UPDATED: Yule to the Max

UPDATED: Yule to the Max

UPDATE: Joe is conscious and alert. His family is with him.

CORRECTION: Hottie, modesty aside, says that he did not give chest compressions, despite other reports to the contrary.

On Saturday, a friend of mine experienced cardiac arrest while on a group ride. I got a text about it from RKP contributor Hottie yesterday while I was sitting in an airport. Hottie is all data; he’s rarely met an adjective he likes and he detests descriptions that might be characterized as heroic, so I had to find out from another friend that Hottie was one of the guys who offered assistance when they couldn’t find a pulse.

That friend who suffered the heart attack is well known to RKP readers; well, his work is, anyway. Joe Yule is to be credited for the RKP logo. He’s also responsible for the Roubaix, Suffer and Chaos shirts, and of course, the RKP kit. I’ve known Joe nearly 20 years and I’ve ridden enough miles with him to circle the globe at least twice. Joe’s been a cyclist since before the age of LeMond, before it was (nearly) cool to be a cyclist. I’ve worked with him a number of times, from web sites to branding for a travel company.

While I’m beyond pleased with his work for RKP and think he ought to be famous for what he did with us, he’s much better known for his work for Slipstream Sports (currently known as Team Education First/Drapac). He won the contest Jonathan Vaughters held to design the argyle jersey for them even before Garmin became a sponsor. He’s been the designer of the team kit, the bus wraps, the web site and even the sponsorship proposals.

And if you’ve done the Belgian Waffle Ride, the entire look of that event owes to Mr. Yule. From the logo to the jerseys and all the collateral material, that’s been Joe channeling Michael Marckx’ inner muse and making magic.

I’ve worked with a number of graphic designers over the years. Some of them have been very good. Some have been amazing. But there’s only one Joe Yule.

One of the delights of riding with Joe was the way he would post graphics on Facebook that would set the agenda for the rides we did on the weekend. I suspect those who had their names tagged to the photo experienced the same gratification I felt. It was an implicit, “Your presence is requested.” And that is no small matter. While he is a quirky guy, he doesn’t suffer asses and the social contract is an important part of any group ride he does.

Yule’s manner is direct, to the point, and yet exceedingly diplomatic. These little works reflect that, written in a kind of code. See enough of them and they translate themselves.

Those little invites are at turns playful, ambitious and sly. I saved them because of how cool they are.

When Hottie’s text came through and I saw Joe’s name, I was afraid he’d had a bad crash. I was half right. He’d crashed, but only because the heart attack caused him to pass out. It felt like all the air and blood left my chest as I read.

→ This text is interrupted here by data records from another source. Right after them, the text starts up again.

-- ==== Sys2Proof/Machine/EngineOps.lean ====
section
/-!
DEFINITION. Junction engines (spec/10): the state of a run, the instruction word, engine memory with its tile cache,
streams, program exceptions, and loading and starting programs.
-/

namespace Sys2Proof.Machine

/-! ## Runs -/

/-- The run in a slot. -/
def findRun (s : State) (e slot : Nat) : Option Run := (s.engine e).runs.find? (fun r => r.slot == slot)

/-- The run of a slot replaced. -/
def putRun (e : Nat) (r : Run) (s : State) : State :=
  s.modEngine e (fun x => { x with runs := x.runs.map (fun y => if y.slot = r.slot then r else y) })

/-- A slot released; a run that ends is counted. -/
def endRun (e slot : Nat) (s : State) : State :=
  count (0x202 + 8 * e) 1 none none none (s.modEngine e (fun x => { x with runs := x.runs.filter (fun y => y.slot != slot) }))

/-- Scalar register `i`. -/
def Run.sreg (r : Run) (i : Nat) : W64 := r.s.getD i 0

/-- Scalar register `i` set. -/
def Run.setS (r : Run) (i : Nat) (v : W64) : Run := { r with s := r.s.set i v }

/-- A cleared accumulator (Table 10.2). -/
def Acc.clear (floating : Bool) : Acc := ⟨if floating then .f else .i32, 0xFF, List.replicate 512 0, List.replicate 512 0⟩

/-- Accumulator `i`. -/
def Run.acc (r : Run) (i : Nat) : Acc := r.a.getD i (Acc.clear true)

/-- Accumulator `i` set. -/
def Run.setA (r : Run) (i : Nat) (v : Acc) : Run := { r with a := r.a.set i v }

/-- The run moves to its next instruction. -/
def Run.next (r : Run) : Run := { r with pc := r.pc + 1 }

/-- J_RUN_STATUS: STATE, FLAGS, EXC and EXC_PC set; OVERRUN as it is (Table 10.21). EXC_PC has 13 bits, as in J_EXC_LAST. -/
def runStatus (e st fl exc pc : Nat) (s : State) : State :=
  s.setRegN (jBase e + 0x24) (st + b2n (bit (s.regN (jBase e + 0x24)) 3) * 8 + fl * 2 ^ 4 + exc * 2 ^ 8 + pc % 2 ^ 13 * 2 ^ 16)

/-- A program exception (R257): nothing later of the run is performed, the slot is released, J_EXC_LAST is set and JE_PROG
raised; a reduction's collective ends with CODE ERROR, and a register-started run ends with STATE EXC. -/
def progExc (e code : Nat) (r : Run) (s : State) : State :=
  let s := excLast e code r.slot r.pid r.pc (endRun e r.slot s)
  let s := raise (jBlk e) 35 (count (0x203 + 8 * e) 1 none none none s)
  match r.origin with
  | .register => runStatus e 4 0 code r.pc s
  | .reduction g q _ => match findColl s g q with
    | some c => collFail c 3 s
    | none => s
  | .combine _ _ _ => s

/-- RUN_BEGIN: the front of the run queue takes the lowest free slot with the state of Table 10.2, or raises NOPROG
(R247, R249, R264). -/
def runBegin (e : Nat) (s : State) : State :=
  if !coreOn s || !present s e then s
  else match (s.engine e).queue, freeSlot (s.engine e) with
    | q :: rest, some slot =>
      let reg := match q.origin with | .register => true | _ => false
      let r : Run := ⟨slot, q.pid, q.origin, 0, q.args ++ List.replicate 12 0, List.replicate 8 (Acc.clear q.floating), 512, 0, 0, 0,
        0xFFFFFFFF, if reg then convInfNow s else q.convInf, none, false, s.aclk, [], 0, 0, [], false⟩
      let s := s.modEngine e (fun x => Engine.refill { x with queue := rest, runs := x.runs ++ [r] })
      let s := if reg then s.setField (jBase e + 0x24) 2 0 2 else s
      if q.pid < 128 then (if reg then progExc e 9 r s else s)
      else if progValid s e q.pid then s else progExc e 9 r s
    | _, _ => s
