-- ==== Sys2Proof/Machine/MsgOps.lean ====
section
/-!
DEFINITION. Message timeouts (R56) and what each type leaves behind (R195, R241, R275, R278).
-/

namespace Sys2Proof.Machine

/-- The collective, combine context or step a timed-out message belongs to closes, a step with all its combine contexts (Table
7.8, R241); a list command's response stops with no status (R278). -/
def abandonMsg (c : MsgCtx) (s : State) : State :=
  let p : Packet := ⟨c.hdr, []⟩
  if c.typ = tContribute then
    match findColl s (cbGroup p) (cbCseq p) with
    | some k => collFail k 3 s
    | none => s
  else if c.typ = tDispatch then
    if isEndpoint s c.port then
      match findComb s (xTable p) (xStepNo s (xTable p) p) (xToken p) with
      | some d => if d.toksrc = c.src ∧ d.msgId = c.msgId then closeComb d s else s
      | none => s
    else
      match findStep s (xTable p) (xStepNo s (xTable p) p) with
      | some x => abandonStep x.table x.cseq s
      | none => s
  else if c.typ = tExpertOut then
    match findComb s (xTable p) (xStepNo s (xTable p) p) (xToken p) with
    | some d => if d.toksrc = xToksrc p then closeComb d s else s
    | none => s
  else if c.typ = tGather ∨ c.typ = tGatherSum then dropResp c.src c.msgId s
  else s

/-- MSG_TIMEOUT of message (SRC, MSG_ID): suspended while halted (R329), and for a CONTRIBUTE while every class is held
(R220) or the CSQ is parking (R214). (DESIGN CHOICE, notes/assumptions/2.md) -/
def msgTimeout (src msgId : W32) (s : State) : State :=
  match findMsg s src msgId with
  | none => s
  | some c =>
    if !coreOn s || halted s || (c.typ == tContribute && (allHeld s || parking s)) then s
    else
      let s := count 0x052 1 (some c.port) (some (Packet.mk c.hdr []).tc) none (dropMsg src msgId s)
      abandonMsg c (raise (serviceBlk c.typ) 7 s)

end Sys2Proof.Machine
end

When I chose to leave Los Angeles, I was aware that I was giving up the active part of a number of friendships. We all know that while Facebook can be handy, it’s not the same as rolling to a coffee shop with friends, or suffering through 80-odd miles on the hardest roads within a couple-hours ride of home. Joe was a big part of that. He’s seen me at my best, as well as my worst, both as an athlete and as a person. The mark of a true friend is that they take each turn in stride.

Back in the early 2000s a group of some 4000 followers of Maharishi Mahesh Yogi went to Washington, D.C. to practice transcendental meditation with a concerted and deliberate goal. In a study documented by the N.Y. Times, the crime rate in Washington dropped by roughly 23 percent during the time they meditated. My point in bringing this up is to point out how surprising the world can be. There are many experiences in which we’ve invested great energy, but we can’t explain how or why they work or give meaning to our lives.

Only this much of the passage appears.